Both have pros and cons, and here we have all tried. Two sets of errors saved are prepared, Errcontentmodel, Errorcollectionmodel, save the information to the corresponding collection when an error is inserted, either. The reason for adding collections to save data is to make it easy to view and follow up, without looking at the logs.

(PS, in fact, completely with Errorcollectionmodel this collection can be, Errcontentmodel this collection can complete save chapter information)

//保存出错的数据名称const errorSpider = mongoose.Schema({    chapter: String,    section: String,    url: String, key: String, bookName: String, author: String,})// 保存出错的数据名称 只保留key 和 bookName信息const errorCollection = mongoose.Schema({ key: String, bookName: String,})

We put the contents of each book's information into a new set, and the collection is named by Key.

Summarize

The main difficulty in writing this project is the control of the stability of the program, the setting of the fault-tolerant mechanism, and the record of the error, the project is basically able to run a one-time run-through process. But the program design also certainly has many problems, welcome to correct and communicate.

Nodejs crawler captures ancient classics, a total of 16,000 pages experience summary and project sharing

Contact Us

The content source of this page is from Internet, which doesn't represent Alibaba Cloud's opinion; products and services mentioned on that page don't have any relationship with Alibaba Cloud.
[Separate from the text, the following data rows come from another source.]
/-! `setChan`. -/
@[simp] theorem setChan_regs (c : Nat) (x : ChanSt) (s : State) : (setChan c x s).regs = s.regs := rfl
@[simp] theorem setChan_ctrs (c : Nat) (x : ChanSt) (s : State) : (setChan c x s).ctrs = s.ctrs := rfl
@[simp] theorem setChan_wide (c : Nat) (x : ChanSt) (s : State) : (setChan c x s).wide = s.wide := rfl
@[simp] theorem setChan_snaps (c : Nat) (x : ChanSt) (s : State) : (setChan c x s).snaps = s.snaps := rfl
@[simp] theorem setChan_evlog (c : Nat) (x : ChanSt) (s : State) : (setChan c x s).evlog = s.evlog := rfl
@[simp] theorem setChan_evTick (c : Nat) (x : ChanSt) (s : State) : (setChan c x s).evTick = s.evTick := rfl
@[simp] theorem setChan_evIn (c : Nat) (x : ChanSt) (s : State) : (setChan c x s).evIn = s.evIn := rfl
@[simp] theorem setChan_satDue (c : Nat) (x : ChanSt) (s : State) : (setChan c x s).satDue = s.satDue := rfl
@[simp] theorem setChan_cfg (c : Nat) (x : ChanSt) (s : State) : (setChan c x s).cfg = s.cfg := rfl
@[simp] theorem setChan_shadow (c : Nat) (x : ChanSt) (s : State) : (setChan c x s).shadow = s.shadow := rfl
@[simp] theorem setChan_slots (c : Nat) (x : ChanSt) (s : State) : (setChan c x s).slots = s.slots := rfl
@[simp] theorem setChan_groups (c : Nat) (x : ChanSt) (s : State) : (setChan c x s).groups = s.groups := rfl
@[simp] theorem setChan_bank (c : Nat) (x : ChanSt) (s : State) : (setChan c x s).bank = s.bank := rfl
@[simp] theorem setChan_deep (c : Nat) (x : ChanSt) (s : State) : (setChan c x s).deep = s.deep := rfl
@[simp] theorem setChan_winLow (c : Nat) (x : ChanSt) (s : State) : (setChan c x s).winLow = s.winLow := rfl
@[simp] theorem setChan_fab (c : Nat) (x : ChanSt) (s : State) : (setChan c x s).fab = s.fab := rfl
@[simp] theorem setChan_cox (c : Nat) (x : ChanSt) (s : State) : (setChan c x s).cox = s.cox := rfl
@[simp] theorem setChan_net (c : Nat) (x : ChanSt) (s : State) : (setChan c x s).net = s.net := rfl
@[simp] theorem setChan_lnk (c : Nat) (x : ChanSt) (s : State) : (setChan c x s).lnk = s.lnk := rfl
@[simp] theorem setChan_dsp (c : Nat) (x : ChanSt) (s : State) : (setChan c x s).dsp = s.dsp := rfl
@[simp] theorem setChan_ldr (c : Nat) (x : ChanSt) (s : State) : (setChan c x s).ldr = s.ldr := rfl
@[simp] theorem setChan_scb (c : Nat) (x : ChanSt) (s : State) : (setChan c x s).scb = s.scb := rfl
@[simp] theorem setChan_trg (c : Nat) (x : ChanSt) (s : State) : (setChan c x s).trg = s.trg := rfl
@[simp] theorem setChan_trc (c : Nat) (x : ChanSt) (s : State) : (setChan c x s).trc = s.trc := rfl
@[simp] theorem setChan_pwr (c : Nat) (x : ChanSt) (s : State) : (setChan c x s).pwr = s.pwr := rfl
@[simp] theorem setChan_pins (c : Nat) (x : ChanSt) (s : State) : (setChan c x s).pins = s.pins := rfl
@[simp] theorem setChan_jtag (c : Nat) (x : ChanSt) (s : State) : (setChan c x s).jtag = s.jtag := rfl
@[simp] theorem setChan_hlt (c : Nat) (x : ChanSt) (s : State) : (setChan c x s).hlt = s.hlt := rfl
@[simp] theorem setChan_fuses (c : Nat) (x : ChanSt) (s : State) : (setChan c x s).fuses = s.fuses := rfl
@[simp] theorem setChan_out (c : Nat) (x : ChanSt) (s : State) : (setChan c x s).out = s.out := rfl
@[simp] theorem setChan_free (c : Nat) (x : ChanSt) (s : State) : (setChan c x s).free = s.free := rfl
@[simp] theorem setChan_pending (c : Nat) (x : ChanSt) (s : State) : (setChan c x s).pending = s.pending := rfl

/-! `setCredits`. -/
@[simp] theorem setCredits_regs (k n : Nat) (s : State) : (setCredits k n s).regs = s.regs := rfl
@[simp] theorem setCredits_ctrs (k n : Nat) (s : State) : (setCredits k n s).ctrs = s.ctrs := rfl
@[simp] theorem setCredits_wide (k n : Nat) (s : State) : (setCredits k n s).wide = s.wide := rfl
@[simp] theorem setCredits_snaps (k n : Nat) (s : State) : (setCredits k n s).snaps = s.snaps := rfl
@[simp] theorem setCredits_evlog (k n : Nat) (s : State) : (setCredits k n s).evlog = s.evlog := rfl
@[simp] theorem setCredits_evTick (k n : Nat) (s : State) : (setCredits k n s).evTick = s.evTick := rfl
@[simp] theorem setCredits_evIn (k n : Nat) (s : State) : (setCredits k n s).evIn = s.evIn := rfl
@[simp] theorem setCredits_satDue (k n : Nat) (s : State) : (setCredits k n s).satDue = s.satDue := rfl
@[simp] theorem setCredits_cfg (k n : Nat) (s : State) : (setCredits k n s).cfg = s.cfg := rfl
@[simp] theorem setCredits_shadow (k n : Nat) (s : State) : (setCredits k n s).shadow = s.shadow := rfl
@[simp] theorem setCredits_slots (k n : Nat) (s : State) : (setCredits k n s).slots = s.slots := rfl
@[simp] theorem setCredits_groups (k n : Nat) (s : State) : (setCredits k n s).groups = s.groups := rfl
@[simp] theorem setCredits_bank (k n : Nat) (s : State) : (setCredits k n s).bank = s.bank := rfl
@[simp] theorem setCredits_deep (k n : Nat) (s : State) : (setCredits k n s).deep = s.deep := rfl
@[simp] theorem setCredits_winLow (k n : Nat) (s : State) : (setCredits k n s).winLow = s.winLow := rfl
@[simp] theorem setCredits_fab (k n : Nat) (s : State) : (setCredits k n s).fab = s.fab := rfl
@[simp] theorem setCredits_cox (k n : Nat) (s : State) : (setCredits k n s).cox = s.cox := rfl
@[simp] theorem setCredits_net (k n : Nat) (s : State) : (setCredits k n s).net = s.net := rfl
@[simp] theorem setCredits_lnk (k n : Nat) (s : State) : (setCredits k n s).lnk = s.lnk := rfl
@[simp] theorem setCredits_hif (k n : Nat) (s : State) : (setCredits k n s).hif = s.hif := rfl
@[simp] theorem setCredits_ldr (k n : Nat) (s : State) : (setCredits k n s).ldr = s.ldr := rfl
@[simp] theorem setCredits_scb (k n : Nat) (s : State) : (setCredits k n s).scb = s.scb := rfl
@[simp] theorem setCredits_trg (k n : Nat) (s : State) : (setCredits k n s).trg = s.trg := rfl
@[simp] theorem setCredits_trc (k n : Nat) (s : State) : (setCredits k n s).trc = s.trc := rfl
@[simp] theorem setCredits_pwr (k n : Nat) (s : State) : (setCredits k n s).pwr = s.pwr := rfl
@[simp] theorem setCredits_pins (k n : Nat) (s : State) : (setCredits k n s).pins = s.pins := rfl
@[simp] theorem setCredits_jtag (k n : Nat) (s : State) : (setCredits k n s).jtag = s.jtag := rfl
@[simp] theorem setCredits_hlt (k n : Nat) (s : State) : (setCredits k n s).hlt = s.hlt := rfl
@[simp] theorem setCredits_fuses (k n : Nat) (s : State) : (setCredits k n s).fuses = s.fuses := rfl
@[simp] theorem setCredits_out (k n : Nat) (s : State) : (setCredits k n s).out = s.out := rfl
@[simp] theorem setCredits_free (k n : Nat) (s : State) : (setCredits k n s).free = s.free := rfl
@[simp] theorem setCredits_pending (k n : Nat) (s : State) : (setCredits k n s).pending = s.pending := rfl

/-! `setUnclaimed`. -/
@[simp] theorem setUnclaimed_regs (k n : Nat) (s : State) : (setUnclaimed k n s).regs = s.regs := rfl
@[simp] theorem setUnclaimed_ctrs (k n : Nat) (s : State) : (setUnclaimed k n s).ctrs = s.ctrs := rfl
@[simp] theorem setUnclaimed_wide (k n : Nat) (s : State) : (setUnclaimed k n s).wide = s.wide := rfl
@[simp] theorem setUnclaimed_snaps (k n : Nat) (s : State) : (setUnclaimed k n s).snaps = s.snaps := rfl
@[simp] theorem setUnclaimed_evlog (k n : Nat) (s : State) : (setUnclaimed k n s).evlog = s.evlog := rfl
@[simp] theorem setUnclaimed_evTick (k n : Nat) (s : State) : (setUnclaimed k n s).evTick = s.evTick := rfl
@[simp] theorem setUnclaimed_evIn (k n : Nat) (s : State) : (setUnclaimed k n s).evIn = s.evIn := rfl
@[simp] theorem setUnclaimed_satDue (k n : Nat) (s : State) : (setUnclaimed k n s).satDue = s.satDue := rfl
@[simp] theorem setUnclaimed_cfg (k n : Nat) (s : State) : (setUnclaimed k n s).cfg = s.cfg := rfl
@[simp] theorem setUnclaimed_shadow (k n : Nat) (s : State) : (setUnclaimed k n s).shadow = s.shadow := rfl
@[simp] theorem setUnclaimed_slots (k n : Nat) (s : State) : (setUnclaimed k n s).slots = s.slots := rfl
@[simp] theorem setUnclaimed_groups (k n : Nat) (s : State) : (setUnclaimed k n s).groups = s.groups := rfl
@[simp] theorem setUnclaimed_bank (k n : Nat) (s : State) : (setUnclaimed k n s).bank = s.bank := rfl
@[simp] theorem setUnclaimed_deep (k n : Nat) (s : State) : (setUnclaimed k n s).deep = s.deep := rfl
@[simp] theorem setUnclaimed_winLow (k n : Nat) (s : State) : (setUnclaimed k n s).winLow = s.winLow := rfl
@[simp] theorem setUnclaimed_fab (k n : Nat) (s : State) : (setUnclaimed k n s).fab = s.fab := rfl
@[simp] theorem setUnclaimed_cox (k n : Nat) (s : State) : (setUnclaimed k n s).cox = s.cox := rfl
@[simp] theorem setUnclaimed_net (k n : Nat) (s : State) : (setUnclaimed k n s).net = s.net := rfl
@[simp] theorem setUnclaimed_lnk (k n : Nat) (s : State) : (setUnclaimed k n s).lnk = s.lnk := rfl
@[simp] theorem setUnclaimed_hif (k n : Nat) (s : State) : (setUnclaimed k n s).hif = s.hif := rfl
@[simp] theorem setUnclaimed_ldr (k n : Nat) (s : State) : (setUnclaimed k n s).ldr = s.ldr := rfl
@[simp] theorem setUnclaimed_scb (k n : Nat) (s : State) : (setUnclaimed k n s).scb = s.scb := rfl
@[simp] theorem setUnclaimed_trg (k n : Nat) (s : State) : (setUnclaimed k n s).trg = s.trg := rfl
@[simp] theorem setUnclaimed_trc (k n : Nat) (s : State) : (setUnclaimed k n s).trc = s.trc := rfl
@[simp] theorem setUnclaimed_pwr (k n : Nat) (s : State) : (setUnclaimed k n s).pwr = s.pwr := rfl
@[simp] theorem setUnclaimed_pins (k n : Nat) (s : State) : (setUnclaimed k n s).pins = s.pins := rfl
@[simp] theorem setUnclaimed_jtag (k n : Nat) (s : State) : (setUnclaimed k n s).jtag = s.jtag := rfl
@[simp] theorem setUnclaimed_hlt (k n : Nat) (s : State) : (setUnclaimed k n s).hlt = s.hlt := rfl
@[simp] theorem setUnclaimed_fuses (k n : Nat) (s : State) : (setUnclaimed k n s).fuses = s.fuses := rfl
@[simp] theorem setUnclaimed_out (k n : Nat) (s : State) : (setUnclaimed k n s).out = s.out := rfl
@[simp] theorem setUnclaimed_free (k n : Nat) (s : State) : (setUnclaimed k n s).free = s.free := rfl
@[simp] theorem setUnclaimed_pending (k n : Nat) (s : State) : (setUnclaimed k n s).pending = s.pending := rfl

end Sys2Proof.Machine
end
If the content of the page makes you feel confusing, please write us an email, we will handle the problem within 5 days after receiving your email.

If you find any instances of plagiarism from the community, please send an email to: info-contact@alibabacloud.com and provide relevant evidence. A staff member will contact you within 5 working days.

A Free Trial That Lets You Build Big!

Start building with 50+ products and up to 12 months usage for Elastic Compute Service

  • Sales Support

    1 on 1 presale consultation

  • After-Sales Support

    24/7 Technical Support 6 Free Tickets per Quarter Faster Response

  • Alibaba Cloud offers highly flexible support services tailored to meet your exact needs.